Near-term (three to six months):

• Information classification: Establish a tiered system — core secrets, internal sensitive, general internal — with differentiated access controls and transfer rules for each level.

  
  

• Supply chain agreements: Revise local supplier, contract manufacturer, and joint venture partner agreements to include specific, enforceable confidentiality terms and post-contract information handling obligations.

  
  

• Employee training: The Provisions expressly recognize 'imposing confidentiality requirements through internal rules, training, and written notice' as a statutory confidentiality measure — which means the training records themselves carry evidentiary value. Training should clearly convey the scope of each employee's confidentiality obligations, the protocols for handling confidential information, and the duties that survive departure — with sign-in sheets and signed acknowledgments retained as proof that the company took reasonable confidentiality measures.

Longer-term (six to twelve months):

• Policy localization: Have China-qualified counsel review your global information security framework and identify gaps specific to Chinese legal requirements.

  
  

• Enforcement response plan: Develop coordinated administrative, civil, and criminal response playbooks before an incident occurs. The more specific the plan, the faster the response when infringement happens — and the smaller the loss.

Closing Thoughts

A fortress is most easily breached from within.

For companies, the external threat — a competitor trying to steal technology — is visible and familiar.

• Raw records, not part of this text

-- ==== Sys2Proof/Machine/Links.lean ====
section
/-!
DEFINITION. Machine/Links.lean: the ends of the links (spec/19 R398), their registers behind the link aperture
(R401, R402), and the raising of link events.
-/

namespace Sys2Proof.Machine

/-- Modules of the die of a service slot (spec/19 R398). -/
def linkModules (slot : Nat) : Nat := if slot < 8 then 12 else if slot < 12 then 16 else 8

/-- The peer of a module (spec/19 R398). Service slots: 0 to 7 the CDs, 8 to 11 the NMDs, 12 and 13 the FMDs. -/
def linkPeer (slot m : Nat) : Nat × Nat :=
  if slot < 8 then
    if m < 8 then (8 + m / 2, 2 * slot + m % 2)
    else if m < 10 then (12 + (m - 8), slot)
    else if m = 10 then ((slot + 1) % 8, 11) else ((slot + 7) % 8, 10)
  else if slot < 12 then (m / 2, 2 * (slot - 8) + m % 2)
  else (m, 8 + (slot - 12))

/-- The key of an end: slot × 256 + module. -/
def linkKey (slot m : Nat) : Nat := slot * 256 + m
/-- Does the key name an end? -/
def isLinkEnd (k : Nat) : Bool := k / 256 < 14 && k % 256 < linkModules (k / 256)
/-- The key of the other end. -/
def linkOther (k : Nat) : Nat := let p := linkPeer (k / 256) (k % 256); linkKey p.1 p.2
/-- An end of a link. -/
def State.link? (s : State) (k : Nat) : Link := s.links.getD k {}
/-- Change one end. -/
def State.modLink (s : State) (k : Nat) (f : Link → Link) : State := { s with links := s.links.put k (f (s.link? k)) }
/-- Change both ends of a link. -/
def State.modEnds (s : State) (k : Nat) (f : Link → Link) : State := (s.modLink k f).modLink (linkOther k) f

/-- The code of a link state (spec/19 R402). -/
def LState.num : LState → Nat
  | .down => 0 | .train => 1 | .active => 2 | .drain => 3 | .paused => 4 | .failed => 5

/-- The enable bits of a map. -/
def mapEns (w : Word) : List Nat := (List.range 4).filter fun k => bitOf w (8 * k + 7)
/-- Redundant lanes not enabled in the map in force (spec/19 R402). -/
def Link.freeLanes (l : Link) : Nat := 4 - (mapEns l.map).length
/-- LKSTAT (spec/19 R402). -/
def Link.stat (l : Link) : Nat :=
  let w := match l.state with | .down | .train | .failed => 3 | _ => l.width
  l.state.num * 2 ^ 29 + w * 2 ^ 27 + l.freeLanes * 2 ^ 24 + l.lasterr * 2 ^ 8

/-- The registers of a module: offset to width in bytes (spec/19 R402). -/
def linkRegWidth (r : Nat) : Option Nat :=
  if r ∈ [0x00, 0x08, 0x10, 0x18, 0x20, 0x30, 0x38] then some 4 else if r = 0x28 then some 8 else none

/-- Read a register of an end (spec/19 R402). -/
def Link.read (l : Link) (r : Nat) : Nat :=
  if r = 0x00 then l.stat
  else if r = 0x08 then (if l.pause then 2 ^ 31 else 0) + (if l.retrain then 2 ^ 30 else 0) + l.twidth * 2 ^ 28
  else if r = 0x10 then l.remap.toNat
  else if r = 0x18 then l.retry.toNat
  else if r = 0x20 then l.thr.toNat
  else if r = 0x28 then l.derr.toNat
  else if r = 0x30 then l.serr.toNat
  else l.evt.toNat

/-- Does a value break a rule of its register (spec/19 R402): TWIDTH 3, two enabled entries naming one lane? -/
def linkBadValue (r v : Nat) : Bool :=
  if r = 0x08 then v / 2 ^ 28 % 4 == 3
  else if r = 0x10 then
    let w : Word := BitVec.ofNat 32 v
    let lanes := (mapEns w).map fun k => fld w (8 * k) 6
    !decide lanes.Nodup
  else false

/-- Raise an event bit of LKEVT: 0 RETRY, 1 LANE, 2 FAIL. A change from 0 to 1 makes LINK_EVENT pending on the die's
service pair (spec/19 R402). -/
def State.linkEvt (s : State) (k bit : Nat) : State :=
  if (s.link? k).evt.getLsbD bit then s
  else (s.modLink k fun l => { l with evt := l.evt ||| BitVec.ofNat 3 (2 ^ bit) }).modSvc (k / 256)
    fun v => { v with linkPend := true }

/-- The lowest module of a CD to a memory die (spec/19 R398). -/
def linkTo (cd md : Nat) : Nat := linkKey cd (if md < 4 then 2 * md else 4 + md)
/-- Has a CD no path to a memory die (spec/19 R399)? -/
def State.cutOff (s : State) (cd md : Nat) : Bool := !s.reaches md true cd 8 && !s.reaches md false cd 8
/-- FAIL is raised where a CD has lost its last path to a memory die since `old` (spec/19 R399). -/
def State.pathEvents (s old : State) : State :=
  ((List.range 8).flatMap fun cd => (List.range 6).map fun md => (cd, md)).foldl (fun (s : State) (p : Nat × Nat) =>
    if s.cutOff p.1 p.2 && !old.cutOff p.1 p.2 then s.linkEvt (linkTo p.1 p.2) 2 else s) s
/-- Both ends of a link change their state or registers; paths may be lost by it. -/
def State.linkGo (s : State) (k : Nat) (f : Link → Link) : State :=
  (s.modEnds k fun l => { f l with since := l.clk }).pathEvents s
/-- The link enters FAILED, with the FAIL event at both ends; RETRAIN is cleared where a training has ended (spec/19 R399, R400,
R402). -/
def State.linkFail (s : State) (k : Nat) : State :=
  ((s.linkGo k fun l => { l with state := .failed, retrain := l.retrain && l.state != .train, fails := 0 }).linkEvt k 2).linkEvt (linkOther k) 2

/-- Setting PAUSE from 0 takes an ACTIVE link into DRAIN; setting RETRAIN goes there or into TRAIN; clearing PAUSE at
the last end brings a PAUSED link back to ACTIVE (spec/19 R400). `k` is the end written. -/
def State.linkCtl (s : State) (k v : Nat) : State :=
  let was := (s.link? k).state
  let s := s.modLink k fun l => { l with
    pause := v / 2 ^ 31 % 2 == 1, retrain := l.retrain || v / 2 ^ 30 % 2 == 1, twidth := v / 2 ^ 28 % 4 }
  let pause := v / 2 ^ 31 % 2 == 1
  let retrain := v / 2 ^ 30 % 2 == 1
  let other := s.link? (linkOther k)
  match was with
  | .active => if pause || retrain then s.linkGo k fun l => { l with state := .drain } else s
  | .paused =>
    if retrain then s.linkGo k fun l => { l with state := .train }
    else if !pause && !other.pause then s.linkGo k fun l => { l with state := .active } else s
  | .failed => if retrain then s.linkGo k fun l => { l with state := .train } else s
  | _ => s

/-- Write a register of an end (spec/19 R402). -/
def State.linkWrite (s : State) (k r v : Nat) : State :=
  if r = 0x08 then s.linkCtl k v
  else s.modLink k fun l =>
    if r = 0x10 then { l with remap := BitVec.ofNat 32 v &&& 0xBFBFBFBF }
    else if r = 0x18 then { l with retry := BitVec.ofNat 32 v }
    else if r = 0x20 then { l with thr := BitVec.ofNat 32 v }
    else if r = 0x28 then { l with derr := l.derr &&& ~~~ (BitVec.ofNat 64 v) }
    else if r = 0x30 then { l with serr := l.serr &&& ~~~ (BitVec.ofNat 4 v) }
    else if r = 0x38 then { l with evt := l.evt &&& ~~~ (BitVec.ofNat 3 v) }
    else l

/-- The end a service core's aperture address names on its own die, and the register offset. -/
def apEnd (c pa : Nat) : Nat × Nat :=
  let o := dieOfs pa - 0xFFFF000000
  (linkKey (svcSlot c) (o / 256), o % 256)

/-- Is an access of n bytes at an aperture address one to a listed register of its width (spec/19 R401)? -/
def apOk (c pa n : Nat) : Bool := isLinkEnd (apEnd c pa).1 && linkRegWidth (apEnd c pa).2 == some n

end Sys2Proof.Machine
end

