-- ==== Sys2Proof/Machine/Operands.lean ====
section
/-!
DEFINITION. Machine/Operands.lean: every operand form of the words: immediates (spec/04 R93, R96, R97), branch targets
and addresses (spec/02 R44), offsets of the MEM and SYNC words (spec/09 R186, R191; spec/10 R220), and the resolution
of a lane's access to a place in memory or a scratchpad (spec/09 R187).
-/

namespace Sys2Proof.Machine

/-- A 22-bit immediate, sign-extended (spec/04 R97). -/
def imm22s (i : BitVec 22) : Word := i.signExtend 32
/-- A 22-bit immediate, zero-extended (spec/04 R93). -/
def imm22u (i : BitVec 22) : Word := i.zeroExtend 32
/-- MOVI's immediate (spec/04 R96). -/
def imm30s (i : BitVec 30) : Word := i.signExtend 32

/-- A branch target: the word's address + 8 × the signed word offset (spec/02 R44). -/
def brTarget {w : Nat} (pc : DWord) (ofs : BitVec w) : DWord := pc + 8 * ofs.signExtend 64

/-- The fault of a transfer target: misaligned, or outside the 57-bit form (spec/03 R78). -/
def targetFault (tgt : DWord) : Option Flt :=
  if fld tgt 0 3 ≠ 0 then some ⟨.misalign, tgt, 0⟩
  else if !form57 tgt then some ⟨.access, tgt, 0⟩
  else none

/-- A GLOBAL address: base pair + signed byte offset (spec/02 R44). -/
def State.gAddr {w : Nat} (s : State) (t : Tid) (base : Reg) (ofs : BitVec w) : DWord :=
  s.rd64 t base + ofs.signExtend 64

/-- A scratchpad offset: base register + signed byte offset modulo 2^32 (spec/02 R44). -/
def State.sOfs {w : Nat} (s : State) (t : Tid) (base : Reg) (ofs : BitVec w) : Nat :=
  (s.rd t base + ofs.signExtend 32).toNat

/-- The byte offset of LDSF: ofs<15:1> with a zero bit below (spec/09 R191). -/
def ofs15 (o : BitVec 15) : BitVec 16 := o ++ (0 : BitVec 1)
/-- The byte offset of LDA and STL: ofs<15:3> with three zero bits below (spec/10 R220). -/
def ofs13 (o : BitVec 13) : BitVec 16 := o ++ (0 : BitVec 3)

/-- Resolve a lane's GLOBAL access (spec/09 R187). -/
def State.gAcc (s : State) (t : Tid) (va : DWord) (n : Nat) (p : Perm) (atomic : Bool) : Except Flt Acc :=
  let b := s.block t.blk
  match s.gAccess b.core b (s.thread t).level va n p atomic with
  | .error f => .error f
  | .ok pa => .ok { t := t, loc := .mem pa, va := va }

/-- Resolve a lane's LDG or STG, which on a service core may name a link register of the access's width; a store of a
value that breaks the register's rule faults (spec/19 R401, R402). -/
def State.gAccLink (s : State) (t : Tid) (va : DWord) (n : Nat) (p : Perm) (data : Option Nat) : Except Flt Acc :=
  let b := s.block t.blk
  match s.gAccessIn true b.core b (s.thread t).level va n p false with
  | .error f => .error f
  | .ok pa =>
    if isAperture pa && (!apOk b.core pa n || data.any (linkBadValue (apEnd b.core pa).2)) then .error ⟨.access, va, 0⟩
    else .ok { t := t, loc := .mem pa, va := va }

/-- Resolve a lane's scratchpad access (spec/09 R187). -/
def State.sAcc (s : State) (t : Tid) (q : Bool) (o n : Nat) : Except Flt Acc :=
  match s.spAccess (s.block t.blk) q o n with
  | .error f => .error f
  | .ok (c, off) => .ok { t := t, loc := .spad c off, va := BitVec.ofNat 64 o }

/-- Resolve a lane's access in any space (spec/10 R221). -/
def State.anyAcc (s : State) (t : Tid) (sp : Space) (base : Reg) (ofs : BitVec 16) (n : Nat) (p : Perm) :
    Except Flt Acc :=
  match sp with
  | .global => s.gAcc t (s.gAddr t base ofs) n p false
  | .spad => s.sAcc t false (s.sOfs t base ofs) n
  | .qspad => s.sAcc t true (s.sOfs t base ofs) n

/-- The source data of a store of n bytes: the low bytes of its registers (spec/09 R187). -/
def State.stData (s : State) (t : Tid) (d : Reg) (sz : Size) : Nat := s.rdN t d sz.regs % 2 ^ (8 * sz.bytes)

/-- The threads of a group kept in its core's TLB for the addresses they use (spec/18 R378). -/
def State.warm (s : State) (vas : List (Tid × DWord)) : State :=
  vas.foldl (fun s p => let b := s.block p.1.blk
    if form57 p.2 then s.keepTlb b.core b.ctx [va57 p.2] else s) s

/-- The rows of a list of threads: (block, row), without repeats. -/
def rowsOf (ts : List Tid) : List (Nat × Nat) :=
  (blksOf ts).flatMap fun b => (sortNat ((ts.filter (·.blk == b)).map Tid.row)).map fun r => (b, r)

end Sys2Proof.Machine
end

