-- ==== Sys2Proof/Machine/Vfp.lean ====
section
/-!
DEFINITION. Machine/Vfp.lean: the VFP class: arithmetic, compares, clamps, packed words and dot products of spec/06, and
the six conversions of spec/05. Every word is fixed-latency (spec/06 R124, spec/05 R121).
-/

namespace Sys2Proof.Machine

/-- The VFP queue (spec/02 R50). -/
def qVfp : Nat := 2

/-- .SAT: a rounded result clamped to [+0, +1.0]; NaN, −0 and negative values give +0 (spec/06 R125). -/
def clamp01 (f : FFmt) (bits : Nat) : Nat :=
  match f.dec bits with
  | .nan => 0
  | v => if v.neg then 0 else if (FV.fin false 1 0).lt v then f.bias * 2 ^ f.p else bits

/-- One rounded FP32 result, clamped under .SAT (spec/06 R128). -/
def fpRes (md : RMode) (sat : Bool) (v : FV) : Word :=
  let bits := roundFV f32 (rndOf md) false 0 v
  BitVec.ofNat 32 (if sat then clamp01 f32 bits else bits)

/-- The halves a word works on: one, or two with .X2 (spec/06 R128). -/
def halves (x2 : Bool) : List Nat := if x2 then [0, 1] else [0]

/-- A word of up to three FP32 sources, on each half of the pair with .X2. -/
def State.fp3 (s : State) (h : Hdr) (lat : Nat) (d a b c : Reg) (x2 : Bool) (f : Word → Word → Word → Word) : State :=
  s.fixed qVfp h lat fun t => (halves x2).map fun k =>
    (d.plus k, f (s.rd t (a.plus k)) (s.rd t (b.plus k)) (s.rd t (c.plus k)))

/-- FADD: the exact sum, rounded once (spec/06 R125, R128). -/
def faddW (md : RMode) (sat : Bool) (x y : Word) : Word := fpRes md sat (sumFV (rndOf md) false [v32 x, v32 y])
/-- FSUB (spec/06 R128). -/
def fsubW (md : RMode) (sat : Bool) (x y : Word) : Word := fpRes md sat (sumFV (rndOf md) false [v32 x, (v32 y).flip])
/-- FMUL (spec/06 R128). -/
def fmulW (md : RMode) (sat : Bool) (x y : Word) : Word := fpRes md sat ((v32 x).mul (v32 y))
/-- FFMA: one rounding of ± A × B ± C (spec/06 R128). -/
def ffmaW (md : RMode) (sat na nc : Bool) (x y z : Word) : Word :=
  fpRes md sat (sumFV (rndOf md) false [((v32 x).mul (v32 y)).flipIf na, (v32 z).flipIf nc])

/-- FADD (spec/06 R128). -/
def execFadd (h : Hdr) (d a b : Reg) (md : RMode) (x2 sat : Bool) (s : State) : Out State :=
  .next (s.fp3 h 4 d a b .xz x2 fun x y _ => faddW md sat x y)
/-- FSUB (spec/06 R128). -/
def execFsub (h : Hdr) (d a b : Reg) (md : RMode) (x2 sat : Bool) (s : State) : Out State :=
  .next (s.fp3 h 4 d a b .xz x2 fun x y _ => fsubW md sat x y)
/-- FMUL (spec/06 R128). -/
def execFmul (h : Hdr) (d a b : Reg) (md : RMode) (x2 sat : Bool) (s : State) : Out State :=
  .next (s.fp3 h 4 d a b .xz x2 fun x y _ => fmulW md sat x y)
/-- FFMA (spec/06 R128). -/
def execFfma (h : Hdr) (d a b c : Reg) (md : RMode) (x2 sat na nc : Bool) (s : State) : Out State :=
  .next (s.fp3 h 4 d a b c x2 (ffmaW md sat na nc))

/-- The lesser or greater of two FP32 values (spec/06 R129). -/
def fpick (greater nanOut : Bool) (x y : Word) : Word :=
  let a := v32 x
  let b := v32 y
  if a.isNan && b.isNan then nan32
  else if a.isNan then (if nanOut then nan32 else y)
  else if b.isNan then (if nanOut then nan32 else x)
  else if greater then (if a.below b then y else x)
  else (if b.below a then y else x)
/-- FMIN (spec/06 R129). -/
def execFmin (h : Hdr) (d a b : Reg) (x2 nan : Bool) (s : State) : Out State :=
  .next (s.fp3 h 2 d a b .xz x2 fun x y _ => fpick false nan x y)
/-- FMAX (spec/06 R129). -/
def execFmax (h : Hdr) (d a b : Reg) (x2 nan : Bool) (s : State) : Out State :=
  .next (s.fp3 h 2 d a b .xz x2 fun x y _ => fpick true nan x y)
/-- FCLAMP (spec/06 R129). -/
def execFclamp (h : Hdr) (d a b c : Reg) (x2 : Bool) (s : State) : Out State :=
  .next (s.fp3 h 2 d a b c x2 fun x y z => fpick false false (fpick true false x y) z)
/-- FABS (spec/06 R130). -/
def execFabs (h : Hdr) (d a : Reg) (x2 : Bool) (s : State) : Out State :=
  .next (s.fp3 h 2 d a .xz .xz x2 fun x _ _ => x &&& 0x7FFFFFFF)
/-- FNEG (spec/06 R130). -/
def execFneg (h : Hdr) (d a : Reg) (x2 : Bool) (s : State) : Out State :=
  .next (s.fp3 h 2 d a .xz .xz x2 fun x _ _ => x ^^^ 0x80000000)

/-- The FP compares (spec/06 R131). -/
def compareFp (a b : Word) (c : FCmp) : Bool :=
  let x := v32 a
  let y := v32 b
  match c with
  | .eq => x.le y && y.le x
  | .ne => !(x.le y && y.le x)
  | .lt => x.lt y
  | .le => x.le y
  | .gt => y.lt x
  | .ge => y.le x
  | .num => !x.isNan && !y.isNan
  | .nan => x.isNan || y.isNan
/-- FSETP (spec/06 R131). -/
def execFsetp (h : Hdr) (p : Pred) (a b : Reg) (c : FCmp) (q : PComb) (s : State) : Out State :=
  .next (s.fixedP qVfp h 2 p fun t => s.combine t (compareFp (s.rd t a) (s.rd t b) c) q)

/-- A × 2^n, rounded once; beyond ± 1000 a larger |n| changes no result (spec/06 R132). -/
def fsclW (md : RMode) (x n : Word) : Word :=
  match v32 x with
  | .nan => nan32
  | .inf _ => x
  | .fin g m e => if m = 0 then x else r32 (rndOf md) (.fin g m (e + clampI (-1000) 1000 n.toInt))
/-- FSCL (spec/06 R132). -/
def execFscl (h : Hdr) (d a b : Reg) (md : RMode) (s : State) : Out State :=
  .next (s.fp3 h 4 d a b .xz false fun x y _ => fsclW md x y)

/-- The class mask of a pattern (spec/06 R133). -/
def fclassBit (f : FFmt) (bits : Nat) : Nat :=
  let neg := bits / 2 ^ (f.w - 1) % 2 == 1
  let e := bits / 2 ^ f.p % (f.emax + 1)
  let m := bits % 2 ^ f.p
  if e = f.emax then
    if m = 0 then (if neg then 0 else 7) else if m / 2 ^ (f.p - 1) = 0 then 8 else 9
  else if e = 0 then
    if m = 0 then (if neg then 3 else 4) else (if neg then 2 else 5)
  else (if neg then 1 else 6)
/-- FCLASS (spec/06 R133). -/
def fclassW (k : FSrc) (x : Word) : Word :=
  BitVec.ofNat 32 (2 ^ (match k with
    | .fp32 => fclassBit f32 x.toNat
    | .fp16 => fclassBit f16 (fld x 0 16)
    | .bf16 => fclassBit bf16 (fld x 0 16)))
/-- FCLASS (spec/06 R133). -/
def execFclass (h : Hdr) (d a : Reg) (k : FSrc) (s : State) : Out State :=
  .next (s.fp3 h 2 d a .xz .xz false fun x _ _ => fclassW k x)

/-- The packed format of a 16-bit word (spec/06 R134). -/
def halfFmt (bf : Bool) : FFmt := if bf then bf16 else f16
/-- Element i of a packed 16-bit word. -/
def half (f : FFmt) (x : Word) (i : Nat) : FV := f.dec (fld x (16 * i) 16)
/-- Two elements computed alike and packed (spec/06 R134). -/
def packed (md : RMode) (sat bf : Bool) (g : Nat → FV) : Word :=
  let f := halfFmt bf
  let e := fun i => let r := roundFV f (rndOf md) false 0 (g i); if sat then clamp01 f r else r
  BitVec.ofNat 32 (e 0 + 65536 * e 1)
/-- HADD2 (spec/06 R134). -/
def execHadd2 (h : Hdr) (d a b : Reg) (md : RMode) (sat bf : Bool) (s : State) : Out State :=
  .next (s.fp3 h 4 d a b .xz false fun x y _ => packed md sat bf fun i =>
    sumFV (rndOf md) false [half (halfFmt bf) x i, half (halfFmt bf) y i])
/-- HMUL2 (spec/06 R134). -/
def execHmul2 (h : Hdr) (d a b : Reg) (md : RMode) (sat bf : Bool) (s : State) : Out State :=
  .next (s.fp3 h 4 d a b .xz false fun x y _ => packed md sat bf fun i =>
    (half (halfFmt bf) x i).mul (half (halfFmt bf) y i))
/-- HFMA2 (spec/06 R134). -/
def execHfma2 (h : Hdr) (d a b c : Reg) (md : RMode) (sat bf : Bool) (s : State) : Out State :=
  .next (s.fp3 h 4 d a b c false fun x y z => packed md sat bf fun i =>
    sumFV (rndOf md) false [(half (halfFmt bf) x i).mul (half (halfFmt bf) y i), half (halfFmt bf) z i])
/-- DOT2 (spec/06 R135). -/
def dot2W (md : RMode) (bf : Bool) (x y z : Word) : Word :=
  let f := halfFmt bf
  fpRes md false (sumFV (rndOf md) true [v32 z, (half f x 0).mul (half f y 0), (half f x 1).mul (half f y 1)])
/-- DOT2 (spec/06 R135). -/
def execDot2 (h : Hdr) (d a b c : Reg) (md : RMode) (bf : Bool) (s : State) : Out State :=
  .next (s.fp3 h 4 d a b c false (dot2W md bf))
/-- DOT4 (spec/06 R136). -/
def dot4W (sat : Bool) (sg : DotSign) (x y z : Word) : Word :=
  let el := fun (w : Word) (signed : Bool) (i : Nat) =>
    if signed then sext 8 (fld w (8 * i) 8) else ((fld w (8 * i) 8 : Nat) : Int)
  let v : Int := z.toInt + (List.range 4).foldl (fun a i => a + el x (sg != .uu) i * el y (sg == .ss) i) 0
  if sat then clampInt32 v else BitVec.ofInt 32 v
where
  /-- Clamp to int32. -/
  clampInt32 (v : Int) : Word := BitVec.ofInt 32 (clampI (-2 ^ 31) (2 ^ 31 - 1) v)
/-- DOT4 (spec/06 R136). -/
def execDot4 (h : Hdr) (d a b c : Reg) (sat : Bool) (sg : DotSign) (s : State) : Out State :=
  .next (s.fp3 h 4 d a b c false (dot4W sat sg))

/-! ### Conversions (spec/05 R120) -/

/-- FRND: an integral value, with the sign of A on a zero. -/
def frndW (md : RMode) (x : Word) : Word :=
  match v32 x with
  | .nan => nan32
  | .inf _ => x
  | .fin g m e =>
    let i := roundInt (rndOf md) 0 g m e
    r32 .rn (.fin (if i = 0 then g else decide (i < 0)) i.natAbs 0)
/-- FRND (spec/05 R120). -/
def execFrnd (h : Hdr) (d a : Reg) (md : RMode) (s : State) : Out State :=
  .next (s.fp3 h 4 d a .xz .xz false fun x _ _ => frndW md x)
/-- F2I (spec/05 R118, R120). -/
def f2iW (u : Bool) (md : RMode) (x : Word) : Word :=
  BitVec.ofInt 32 (roundIFV (rndOf md) 0 (if u then 0 else -2 ^ 31) (if u then 2 ^ 32 - 1 else 2 ^ 31 - 1) (v32 x))
/-- F2I (spec/05 R120). -/
def execF2i (h : Hdr) (d a : Reg) (u : Bool) (md : RMode) (s : State) : Out State :=
  .next (s.fp3 h 4 d a .xz .xz false fun x _ _ => f2iW u md x)
/-- I2F (spec/05 R120). -/
def i2fW (u : Bool) (md : RMode) (x : Word) : Word :=
  let i : Int := if u then x.toNat else x.toInt
  r32 (rndOf md) (.fin (i < 0) i.natAbs 0)
/-- I2F (spec/05 R120). -/
def execI2f (h : Hdr) (d a : Reg) (u : Bool) (md : RMode) (s : State) : Out State :=
  .next (s.fp3 h 4 d a .xz .xz false fun x _ _ => i2fW u md x)

/-- The slot word a thread's conversion names; 0 on a service core (spec/05 R116). -/
def State.slotWord (s : State) (t : Tid) (k : Nat) : Word :=
  if isSvc (s.block t.blk).core then 0 else (s.block t.blk).fs.getD k 0
/-- CVT: element by element from one slot format to another (spec/05 R120); an infinity goes through R118 with SAT also where both slots
are FP32 (DESIGN CHOICE, log 52). -/
def cvtW (dw sw : Word) (seed : DWord) (lane : Nat) (x c : Word) : Word :=
  let df := fld dw 0 4
  let sf := fld sw 0 4
  BitVec.ofNat 32 ((List.range (Nat.min (slotCount sf) (slotCount df))).foldl (fun a i =>
    a + encSlot dw (decSlot sf (regElem sf x i)) (srBits seed (c + BitVec.ofNat 32 i) lane) * 2 ^ (slotBits df * i)) 0)
/-- CVT (spec/05 R120). -/
def execCvt (h : Hdr) (d a c : Reg) (dst src : Fin 8) (s : State) : Out State :=
  .next (s.fixed qVfp h 4 fun t =>
    [(d, cvtW (s.slotWord t dst.val) (s.slotWord t src.val) (s.seedOf t) t.lane (s.rd t a) (s.rd t c))])
/-- CVTPK: one element of the packed word replaced, unused bits cleared (spec/05 R120). -/
def cvtpkW (dw : Word) (seed : DWord) (lane : Nat) (old x i c : Word) : Word :=
  let f := fld dw 0 4
  let w := slotBits f
  BitVec.ofNat 32 ((List.range (slotCount f)).foldl (fun a k =>
    a + (if k = i.toNat then encSlot dw (v32 x) (srBits seed (c + i) lane) else regElem f old k) * 2 ^ (w * k)) 0)
/-- CVTPK (spec/05 R120). -/
def execCvtpk (h : Hdr) (d a b c : Reg) (dst : Fin 8) (s : State) : Out State :=
  .next (s.fixed qVfp h 4 fun t =>
    [(d, cvtpkW (s.slotWord t dst.val) (s.seedOf t) t.lane (s.rd t d) (s.rd t a) (s.rd t b) (s.rd t c))])
/-- CVTUP: one element as FP32, exact (spec/05 R120). -/
def cvtupW (sw : Word) (x i : Word) : Word :=
  let f := fld sw 0 4
  if i.toNat < slotCount f then r32 .rn (decSlot f (regElem f x i.toNat)) else nan32
/-- CVTUP (spec/05 R120). -/
def execCvtup (h : Hdr) (d a b : Reg) (src : Fin 8) (s : State) : Out State :=
  .next (s.fixed qVfp h 4 fun t => [(d, cvtupW (s.slotWord t src.val) (s.rd t a) (s.rd t b))])

end Sys2Proof.Machine
end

The harder challenge is the internal vulnerability: the management gaps that have existed for years but were never confronted. That is the breach that brings the fortress down.

The entry into force of the Provisions is a significant milestone. But its value lies NOT in telling companies 'you are now protected' — it lies in having written the ignored exposures, one by one, into legal text.

Think of the engineer who transfers files to a personal account late at night, the senior engineer recruited away at double the salary, and the visitor who photographs the whiteboard in a meeting room.

These are not hypotheticals. They exist in cases that have already been decided — and in companies operating right now.

The question is not whether it will happen — but whether you will be ready when it does.